§ **PROBLEM DESCRIPTION**
Go to the line in the entries below that holds "[Reg.DRAM_CNT_page_hits c, Reg.DRAM_CNT_activates" and repeat exactly from there through the line that holds "channel (R548). -/", inclusive.

(Stored data)
-- ==== Sys2Proof/Safety.lean ====
section
/-! DEFINITION. What counts as a safe run, and the words in which the claims are stated: completion, what a sequencer needs to
execute, and what a command leaves alone. -/
namespace Sys2Proof.Machine
open Sys2Proof

/-- The outcome is a next state that has property `P`. -/
def Completes (o : Host.Outcome State Fault Refusal) (P : State → Prop) : Prop := ∃ t, o = .next t ∧ P t

/-- A run of `n` steps from `s` meets no fault and no refusal. -/
def SafeRun : Nat → State → Prop
  | 0, _ => True
  | n + 1, s => Completes (step s) (SafeRun n)

/-- Sequencer `q` exists, executes (R84), can fetch, and no hold timer bite waits for it (R135). -/
def State.ready (s : State) (q : SeqId) : Bool :=
  s.hasSeq q && s.running (keyOf q) && s.fetchable (s.pc (keyOf q)) && !(s.seq (keyOf q)).bitten

/-- Every byte of paddock and DRAM reads in `t` as in `s`. -/
def SameBytes (s t : State) : Prop := ∀ a, t.byte a = s.byte a

/-- Every byte outside the `n` bytes from `a` reads in `t` as in `s`. -/
def SameBytesBut (s t : State) (a n : Nat) : Prop := ∀ b, b < a ∨ a + n ≤ b → t.byte b = s.byte b

/-- Every register but those listed stands in `t` as in `s`, pending values included. -/
def SameRegsBut (s t : State) (l : List Nat) : Prop := ∀ h, h ∉ l → t.cell h = s.cell h

/-- Every sequencer but `k` stands in `t` as in `s`. -/
def SameSeqsBut (s t : State) (k : Nat) : Prop := ∀ j, j ≠ k → t.seq j = s.seq j

/-- Sequencer `k` moves nothing but its general registers and its program counter: every part of the block but the sequencers
and the registers is untouched, every other sequencer, and every register but the program counter. -/
def OnlyGprAndPc (s t : State) (k : Nat) : Prop :=
  t = { s with sq := { s.sq with seqs := t.sq.seqs }, regs := t.regs } ∧
  t.seq k = { s.seq k with gpr := (t.seq k).gpr } ∧ SameSeqsBut s t k ∧ SameRegsBut s t [pcReg k] ∧ SameBytes s t

/-- Sequencer `k` moves, with no register but its program counter; every other part of the block is untouched. -/
def OnlySequencer (s t : State) (k : Nat) : Prop :=
  t = { s with sq := { s.sq with seqs := t.sq.seqs }, regs := t.regs } ∧
  SameSeqsBut s t k ∧ SameRegsBut s t [pcReg k] ∧ SameBytes s t

/-- g[d] takes `v` (g0 discards it), and no other general register of sequencer `k` moves. -/
def Gets (s t : State) (k : Nat) (d : BitVec 5) (v : Word) : Prop :=
  t.greg k d = (if d = 0 then 0 else v) ∧ ∀ r, r ≠ d → t.greg k r = s.greg k r

/-- No locked sequence and no debug halt holds a resource (R267, R268): nothing that an engine, the host or ingest accesses makes
its command wait (log 27). -/
def State.unheld (s : State) : Prop := ∀ r, s.heldFrom noSeq r = false

/-- The bytes from `a` lie in paddock, and every group of them can be read (R252, R258, R259). -/
def State.readable (s : State) (a n : Nat) : Prop := ∀ g ∈ groupsOf a n, s.region g ≠ .dram ∧ s.serve g ≠ .lost

/-- The bytes from `a` lie in cluster slices, in which no group has an uncorrectable error. -/
def State.inSlices (s : State) (a n : Nat) : Prop := a + n ≤ s.par.clusters * 0x300000 ∧ s.mem.bad = []

/-- The entry of a descriptor once its engine has read its `n` words (R141). -/
def State.fetched (s : State) (d : QEntry) (n : Nat) : QEntry :=
  if d.words = [] then { d with words := (List.range n).map (s.dword d) } else d

/-- The engine has read the words of the descriptor, or can read them. -/
def State.canStart (s : State) (d : QEntry) (n : Nat) : Prop := d.words = [] → s.readable d.addr (8 * n)

/-- The registers in which reads of paddock by masters of class `cls` count: its grants (R262) and the corrections of the slices
(R252). -/
def paddockRegs (s : State) (cls : Nat) : List Nat :=
  Reg.ARB_CLS_grants cls :: (List.range (s.par.clusters + 16)).map Reg.PAD_ECC_corrected

/-- The registers in which the waits of the block engines count as ticks pass (R329, R348). -/
def waitRegs (s : State) : List Nat :=
  (List.range s.par.clusters).flatMap fun c => [Reg.TRV_CNT_held_wait c, Reg.TRV_CNT_band_wait c]

/-- The line bits of cells that the endpoint of link `n` sends, its line code in step with the receiver (R414 to R416). -/
def State.lineOf (s : State) (n : Nat) (marker : Bool) (cells : Bytes) : Line := ((s.lnk n).rx.send marker cells).2

/-- The state once the receiver of link `n` has taken those bits, which hold no stuffing error (R417, R418). -/
def State.heard (s : State) (n : Nat) (marker : Bool) (cells : Bytes) : State :=
  let l := s.lnk n
  (s.setLnk n { l with rx := (l.rx.send marker cells).1, since := l.since + cells.length / 32 }).bump (Reg.LANE_CNT_stuff_err n) 0

/-- The work of ticket `n` is finished: no descriptor has entered or left the queue or completed, and every other one stands as
it was. -/
def Finishes (s t : State) (key n : Nat) : Prop :=
  (t.engQ key).accepted = (s.engQ key).accepted ∧ (t.engQ key).done = (s.engQ key).done ∧
  (t.engQ key).entries.map (·.ticket) = (s.engQ key).entries.map (·.ticket) ∧
  (∀ e ∈ (t.engQ key).entries, e.ticket = n → e.fin = true) ∧
  ∀ e ∈ (s.engQ key).entries, e.ticket ≠ n → e ∈ (t.engQ key).entries

/-- The registers of some DRAM channels of group `g` that accesses of them may count in, wake, or fail a channel in (R281, R291 to
R293, R299, R300). -/
def channelRegs (g : Nat) (chs : List Nat) : List Nat :=
  Reg.DRAM_GRP_failed g :: chs.flatMap fun c =>
    [Reg.DRAM_CNT_page_hits c, Reg.DRAM_CNT_activates c, Reg.DRAM_STATUS_rank0 c, Reg.DRAM_STATUS_rank1 c, Reg.DRAM_REF_debt0 c,
     Reg.DRAM_REF_debt1 c, Reg.DRAM_ECC_rebuilt c, Reg.DRAM_ECC_uncorrected c, Reg.DRAM_ECC_corrected c, Reg.DRAM_STATUS_state c,
     Reg.DRAM_FAIL_cause c]

/-- The registers that show the trim quantities of a channel (R548). -/
def trimRegs (c : Nat) : List Nat := [Reg.TRIM_CH_wck c, Reg.TRIM_CH_vref c, Reg.TRIM_CH_drift c]

/-- The registers that an access of memory at `a` may count in, wake or fail a channel in: its program counter, the grants of its
class, and the counts, states and debts of the slice, or of the channels of the line, that serve `a` (R252, R262, R281, R291 to
R293, R299, R300). -/
def accessRegs (s : State) (k a : Nat) : List Nat :=
  let l := s.loc a
  [pcReg k, Reg.ARB_CLS_grants (seqClass k), Reg.PAD_ECC_corrected (s.sliceInst a)] ++
  channelRegs l.grp (l.ch :: (List.range 8).map (8 * l.grp + ·))

/-- The instruction completes: `v` in g[d] (g0 discards it), every other general register as before, the next pc `p`, and
nothing else moves. -/
def WritesReg (o : Host.Outcome State Fault Refusal) (s : State) (k : Nat) (d : BitVec 5) (v : Word) (p : Int) : Prop :=
  Completes o fun t =>
    t.greg k d = (if d = 0 then 0 else v) ∧ (∀ r, r ≠ d → t.greg k r = s.greg k r) ∧ t.pc k = p ∧ OnlyGprAndPc s t k

/-- The instruction traps with a cause (R119, R121): the sequencer stands in state 3 with its pc as it was or at `p`; no
general register, no flag, no buffered store, no byte and no other sequencer moves. -/
def TrapsWith (o : Host.Outcome State Fault Refusal) (s : State) (k c : Nat) (p : Int) : Prop :=
  Completes o fun t =>
    t.rd (stateReg k) = 3 ∧ t.rd (causeReg k) = c ∧ t.pc k = p ∧ (∀ r, t.greg k r = s.greg k r) ∧
    (t.seq k).events = (s.seq k).events ∧ (t.seq k).stores = (s.seq k).stores ∧ SameSeqsBut s t k ∧
    SameRegsBut s t [stateReg k, causeReg k, pcReg k] ∧ SameBytes s t

end Sys2Proof.Machine
end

§ **ANSWER**
    [Reg.DRAM_CNT_page_hits c, Reg.DRAM_CNT_activates c, Reg.DRAM_STATUS_rank0 c, Reg.DRAM_STATUS_rank1 c, Reg.DRAM_REF_debt0 c,
     Reg.DRAM_REF_debt1 c, Reg.DRAM_ECC_rebuilt c, Reg.DRAM_ECC_uncorrected c, Reg.DRAM_ECC_corrected c, Reg.DRAM_STATUS_state c,
     Reg.DRAM_FAIL_cause c]

/-- The registers that show the trim quantities of a channel (R548). -/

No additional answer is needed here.